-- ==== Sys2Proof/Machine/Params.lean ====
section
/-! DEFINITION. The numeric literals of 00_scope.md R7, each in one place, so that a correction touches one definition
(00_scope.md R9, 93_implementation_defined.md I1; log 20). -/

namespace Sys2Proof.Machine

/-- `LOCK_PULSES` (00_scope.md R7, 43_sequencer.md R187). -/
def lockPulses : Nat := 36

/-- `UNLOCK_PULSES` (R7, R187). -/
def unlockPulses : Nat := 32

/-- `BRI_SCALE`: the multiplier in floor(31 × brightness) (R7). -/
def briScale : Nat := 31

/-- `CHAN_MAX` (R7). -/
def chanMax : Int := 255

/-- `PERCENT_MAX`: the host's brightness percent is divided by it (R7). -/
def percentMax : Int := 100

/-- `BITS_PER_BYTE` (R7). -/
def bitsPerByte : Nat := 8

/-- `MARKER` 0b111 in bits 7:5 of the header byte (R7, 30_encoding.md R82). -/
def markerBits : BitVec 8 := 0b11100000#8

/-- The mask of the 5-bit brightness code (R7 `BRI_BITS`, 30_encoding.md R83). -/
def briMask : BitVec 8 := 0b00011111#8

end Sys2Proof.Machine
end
==
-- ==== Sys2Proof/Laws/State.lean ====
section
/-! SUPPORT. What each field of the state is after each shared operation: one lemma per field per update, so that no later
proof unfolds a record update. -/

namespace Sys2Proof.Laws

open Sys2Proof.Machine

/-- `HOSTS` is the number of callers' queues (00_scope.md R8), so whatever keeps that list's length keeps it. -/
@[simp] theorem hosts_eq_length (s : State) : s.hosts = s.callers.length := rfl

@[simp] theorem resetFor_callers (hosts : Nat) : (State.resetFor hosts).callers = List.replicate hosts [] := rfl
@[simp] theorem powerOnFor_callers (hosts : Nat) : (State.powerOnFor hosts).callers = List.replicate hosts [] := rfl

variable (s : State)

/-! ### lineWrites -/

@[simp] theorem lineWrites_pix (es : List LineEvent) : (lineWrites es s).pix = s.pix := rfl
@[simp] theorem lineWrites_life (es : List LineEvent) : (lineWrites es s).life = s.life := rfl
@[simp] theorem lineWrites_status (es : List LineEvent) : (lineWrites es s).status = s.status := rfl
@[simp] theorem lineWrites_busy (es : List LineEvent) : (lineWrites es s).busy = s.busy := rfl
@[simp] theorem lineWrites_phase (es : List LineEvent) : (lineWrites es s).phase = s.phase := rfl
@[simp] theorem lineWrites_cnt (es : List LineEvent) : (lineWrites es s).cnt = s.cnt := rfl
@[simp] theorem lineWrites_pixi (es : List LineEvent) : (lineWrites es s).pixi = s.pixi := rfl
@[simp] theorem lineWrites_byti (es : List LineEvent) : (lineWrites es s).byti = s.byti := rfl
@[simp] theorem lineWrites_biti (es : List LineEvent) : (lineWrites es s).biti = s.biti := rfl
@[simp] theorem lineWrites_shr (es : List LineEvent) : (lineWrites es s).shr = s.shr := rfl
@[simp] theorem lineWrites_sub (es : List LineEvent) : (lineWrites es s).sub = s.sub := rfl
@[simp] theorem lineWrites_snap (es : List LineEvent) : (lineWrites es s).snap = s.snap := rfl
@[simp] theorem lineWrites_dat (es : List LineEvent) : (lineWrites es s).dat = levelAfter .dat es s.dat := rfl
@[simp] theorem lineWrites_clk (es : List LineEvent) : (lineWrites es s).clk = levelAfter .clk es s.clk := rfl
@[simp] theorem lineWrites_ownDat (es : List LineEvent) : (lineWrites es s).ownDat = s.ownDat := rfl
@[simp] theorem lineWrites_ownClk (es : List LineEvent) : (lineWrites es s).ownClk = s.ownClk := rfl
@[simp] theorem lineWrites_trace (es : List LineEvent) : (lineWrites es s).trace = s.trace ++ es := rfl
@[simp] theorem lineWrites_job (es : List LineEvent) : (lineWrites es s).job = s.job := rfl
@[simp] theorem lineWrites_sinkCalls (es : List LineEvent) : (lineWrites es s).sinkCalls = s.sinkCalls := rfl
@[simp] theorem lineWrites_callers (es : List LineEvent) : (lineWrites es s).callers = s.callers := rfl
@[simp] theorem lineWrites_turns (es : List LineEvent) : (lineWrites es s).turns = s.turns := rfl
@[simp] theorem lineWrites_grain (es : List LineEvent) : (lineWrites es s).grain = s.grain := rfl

Exercise
What is needed is an exact copy of the lines above, from the one containing "-- ==== Sys2Proof/Machine/Params.lean" through the one containing "30_encoding.md R82). -/", with nothing added.

Completed exercise
-- ==== Sys2Proof/Machine/Params.lean ====
section
/-! DEFINITION. The numeric literals of 00_scope.md R7, each in one place, so that a correction touches one definition
(00_scope.md R9, 93_implementation_defined.md I1; log 20). -/

namespace Sys2Proof.Machine

/-- `LOCK_PULSES` (00_scope.md R7, 43_sequencer.md R187). -/
def lockPulses : Nat := 36

/-- `UNLOCK_PULSES` (R7, R187). -/
def unlockPulses : Nat := 32

/-- `BRI_SCALE`: the multiplier in floor(31 × brightness) (R7). -/
def briScale : Nat := 31

/-- `CHAN_MAX` (R7). -/
def chanMax : Int := 255

/-- `PERCENT_MAX`: the host's brightness percent is divided by it (R7). -/
def percentMax : Int := 100

/-- `BITS_PER_BYTE` (R7). -/
def bitsPerByte : Nat := 8

/-- `MARKER` 0b111 in bits 7:5 of the header byte (R7, 30_encoding.md R82). -/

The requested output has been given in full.